Лишь перед самым отъездом епископа старый плутяга догадался о конечной цели этого поступка, о смертельном ударе, который упорнейшая мстительность наносила слабейшей жертве.
Права Бирото на наследство г-жи де Листомэр были оспорены бароном де Листомэром под предлогом недобросовестного воздействия аббата на волю завещательницы. А через несколько дней после возбуждения дела барон был произведен в капитаны первого ранга. В качестве дисциплинарной меры викарию церкви Сен-Сенфорьена было запрещено совершать богослужение.

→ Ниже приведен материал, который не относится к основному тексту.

-- ==== Sys2Proof/Machine/State.lean ====
section
/-! DEFINITION. The state of the block and of its environment (10_state.md), the stops, and reset. -/

namespace Sys2Proof.Machine

/-! ## Transactions -/

/-- The status codes that are produced (R210). -/
inductive Status where
  | ok | truncatedPrefix | incompleteFrame | destTooSmall | lengthExceedsPrefix | capacityExhausted
  | cancelled | illegalCommand | operandRange | unitClosed | unitPoisoned | ioFail
  deriving DecidableEq, Repr

/-- A response record (R21); a field that a command does not write has its default (R12). -/
structure Response where
  status : Status := .ok
  eos : Bool := false
  res : Scalar := 0#64
  cnt : Count := 0#32
  dout : Bytes := []
  deriving DecidableEq, Repr

/-- A response on its way to the requester that issued the command (R223). -/
structure Delivery where
  who : Nat
  rsp : Response
  deriving DecidableEq, Repr

/-- A command with its requester. `chunk` counts the chunks a `WR.WRITE` has already emitted (R193);
it is 0 for every other command. -/
structure Transaction where
  who : Nat
  req : Request
  chunk : Nat
  deriving DecidableEq, Repr

/-- No command is executing (R22: nothing of a command is kept after it). DESIGN CHOICE (log 12). -/
def Transaction.idle : Transaction := ⟨0, ⟨0#16, 0#64, []⟩, 0⟩

/-! ## Pieces of State -/

/-- A unit's lock (R31). Between steps only `RD.lock` can be held: by a reader command that is stuck on a
prefix that never ends (R252 (a), log 28). -/
inductive Lock where
  | free
  | held (who : Nat)
  deriving DecidableEq, Repr

/-- `RD.cfg` or `WR.cfg` (R30). -/
structure UnitCfg where
  style : Style
  order : ByteOrder
  leaveOpen : Bool
  deriving DecidableEq, Repr

/-- The configuration registers, loaded from the straps at reset and never written by a command (R30).
`CAP` is kept as CAP - 1 below `PAYLOAD_MAX`, so that 0 and values above `PAYLOAD_MAX` cannot be
written down (R243). -/
structure Straps where
  capLess1 : Fin PAYLOAD_MAX
  rd : UnitCfg
  wr : UnitCfg
  deriving DecidableEq, Repr

/-- `CAP`, the capacity of the RBUF store in bytes (R7, R30). -/
def Straps.CAP (c : Straps) : Nat := c.capLess1.val + 1

/-- The RBUF unit (R25 to R27). -/
structure RBuf where
  mem : List Host.Cell       -- `RB.mem`: the bytes written, by index; an unlisted index reads `unwrittenByte`
  start : Nat                -- `RB.start`
  stop : Nat                 -- `RB.end`
  queue : List (Nat × Nat)   -- `RB.queue`: (offset, length), oldest first
  deriving DecidableEq, Repr

/-- The empty buffer of reset (R39). -/
def RBuf.empty : RBuf := ⟨[], 0, 0, []⟩

/-- The READER's own registers (R29, R31 to R33). -/
structure Reader where
  next : Option Scalar       -- `RD.next`: none is UNKNOWN
  lock : Lock                -- `RD.lock`
  closed : Bool              -- `RD.closed`
  poisoned : Bool            -- `RD.poisoned`
  deriving DecidableEq, Repr

/-- The READER right after reset (R39). -/
def Reader.afterReset : Reader := ⟨none, .free, false, false⟩

/-- The WRITER's own registers (R34). -/
structure Writer where
  lock : Lock                -- `WR.lock`
  closed : Bool              -- `WR.closed`
  poisoned : Bool            -- `WR.poisoned`
  deriving DecidableEq, Repr

/-- The WRITER right after reset (R39). -/
def Writer.afterReset : Writer := ⟨.free, false, false⟩

/-- What follows the bytes written down of a receive stream, finite or infinite (R36). Between them the
four cases hold every byte sequence (log 3). -/
inductive RxTail where
  /-- Nothing: the stream is finite. -/
  | ends
  /-- These bytes, of which there is at least one, over and over. -/
  | cycle (first : Byte) (rest : Bytes)
  /-- The infinite stream `source` from its run `k` on, in which bytes with bit 7 clear never run out. -/
  | free (source k : Nat)
  /-- The infinite stream `source` from its byte `k` on, in which no byte has bit 7 clear. -/
  | endless (source k : Nat)
  deriving DecidableEq, Repr

/-- The receive transport (R36). `RX.stream`, the bytes still to come, is `stream` and then what `tail`
says. -/
structure RxPort where
  stream : Bytes             -- `RX.stream`: its bytes written down
  tail : RxTail              -- `RX.stream`: what follows them
  eof : Bool                 -- `RX.eof`
  closed : Bool              -- `RX.closed`
  closes : Nat               -- `RX.closes`
  script : List Answer       -- the model's own: the answers to the coming calls (log 2)
  deriving DecidableEq, Repr

/-- The transmit transport (R36). -/
structure TxPort where
  stream : Bytes             -- `TX.stream`
  flushes : Nat              -- `TX.flushes`
  closed : Bool              -- `TX.closed`
  closes : Nat               -- `TX.closes`
  script : List Answer       -- the model's own: the answers to the coming calls (log 2)
  deriving DecidableEq, Repr

/-- What follows the moves written down of the environment. It may go on for ever, as R251 has it when a
command waits for ever; between them the three cases hold every sequence of moves (log 27). -/
inductive Agenda where
  /-- Nothing: the environment does nothing more. -/
  | ends
  /-- These moves, of which there is at least one, over and over. -/
  | cycle (first : Event) (rest : List Event)
  /-- The infinite sequence of moves `source` from its move `k` on. -/
  | free (source k : Nat)
  deriving DecidableEq, Repr

/-! ## State -/

/-- Everything the spec gives the machine and its environment (R20 to R40), and the model's own fields
`schedule`, `agenda`, `turns`, `freeIdx` and the ports' scripts. -/
structure State where
  cfg : Straps
  rb : RBuf
  rd : Reader
  wr : Writer
  rx : RxPort
  tx : TxPort
  extraRequesters : Nat         -- NREQ - 1 (R7: NREQ is at least 1)
  rxEofSticky : Bool            -- RX_EOF_STICKY (R7, R62)
  waiting : List Transaction    -- commands presented and not yet ended, but for the one executing or stuck (R23, R70)
  txn : Transaction             -- the command that is executing (R21)
  rsp : Option Delivery         -- the response the last step delivered (R21, R22)
  schedule : List Event         -- the model's own: the environment's coming moves (log 1)
  agenda : Agenda               -- the model's own: the environment's moves after those (log 27)
  turns : Nat                   -- the model's own: the index of the arbiter's next free choice (log 26)
  freeIdx : Nat                 -- the model's own: the index of the next free value (log 9)
  deriving DecidableEq, Repr

/-- NREQ, the number of requesters (R7). -/
def State.NREQ (s : State) : Nat := s.extraRequesters + 1

/-! ## Stops -/

/-- Why the machine stops. -/
inductive Fault where
  /-- Raised by an access to the RBUF store outside `0 <= a`, `a + n <= CAP`, which R13 leaves undefined
  and no rule makes; only in states that break the invariants of R28. Safe (log 6). -/
  | storeAddress
  deriving DecidableEq, Repr

/-- What the model turns away: moves of the environment outside the spec's domain. -/
inductive Refusal where
  /-- Raised by a command that has no meaning in the model; no arm of `exec` raises it. Safe. -/
  | notModelled (mnemonic : String)
  /-- Raised when a requester number is not below NREQ (R7). Safe (log 13). -/
  | noSuchRequester
  /-- Raised when a requester presents a command before the response to its previous one, which waits or is
  stuck (R23). Safe (log 13). -/
  | requesterBusy
  /-- Raised when `req.DIN` is longer than PAYLOAD_MAX (R7; 93_implementation_defined.md item 5). Safe (log 13). -/
  | payloadTooLong
  /-- Raised when reset is released with illegal straps (R243). Safe (log 14). -/
  | illegalStraps
  deriving DecidableEq, Repr

/-! ## Reset -/

/-- The block right after reset with the given straps (R39), with the transports and the environment's
parameters as they stand at launch. -/
def State.launch (cfg : Straps) (rx : RxPort) (tx : TxPort) (extraRequesters : Nat) (rxEofSticky : Bool)
    (schedule : List Event) (agenda : Agenda) : State :=
  { cfg, rb := .empty, rd := .afterReset, wr := .afterReset, rx, tx, extraRequesters, rxEofSticky,
    waiting := [], txn := .idle, rsp := none, schedule, agenda, turns := 0, freeIdx := 0 }

/-- The straps of `State.reset`: CAP 4096 (the default of R7), the rest code 0. DESIGN CHOICE (log 7). -/
def Straps.default : Straps := ⟨4095, ⟨.i8, .big, false⟩, ⟨.i8, .big, false⟩⟩

/-- A receive transport at launch with nothing in it. DESIGN CHOICE (log 8). -/
def RxPort.atLaunch : RxPort := ⟨[], .ends, false, false, 0, []⟩

/-- A transmit transport at launch with nothing in it. DESIGN CHOICE (log 8). -/
def TxPort.atLaunch : TxPort := ⟨[], 0, false, 0, []⟩

/-- The machine right after reset (R39, R240), with the straps of log 7 and the launch state of log 8. -/
def State.reset : State := State.launch .default .atLaunch .atLaunch 0 true [] .ends

end Sys2Proof.Machine
end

Церковные власти предрешили постановление суда:
— Убийца Софии Гамар — к тому же еще и мошенник!
Сохранив наследство мадемуазель Гамар, Труберу было бы трудно добиться наказания для Бирото.
Когда монсеньор Гиацинт, епископ города Труа, отправляясь в Париж, проезжал в почтовой карете по набережной Сен-Сенфорьена, больной аббат Бирото был вынесен в кресле на открытую площадку, на солнышко. Несчастный священник, на которого возложил кару архиепископ, исхудал и побледнел. Скорбное выражение до неузнаваемости изменило весь его облик, когда-то столь приветливый и ласковый. В глубоко запавших от болезни глазах — некогда простодушно-веселых глазах человека, любящего хорошо поесть и не утруждающего себя тяжелым раздумьем, — появился как бы проблеск мысли; это был лишь остов прежнего Бирото, пустого, но довольного жизнью, который только год тому назад катился шариком по Монастырской площади.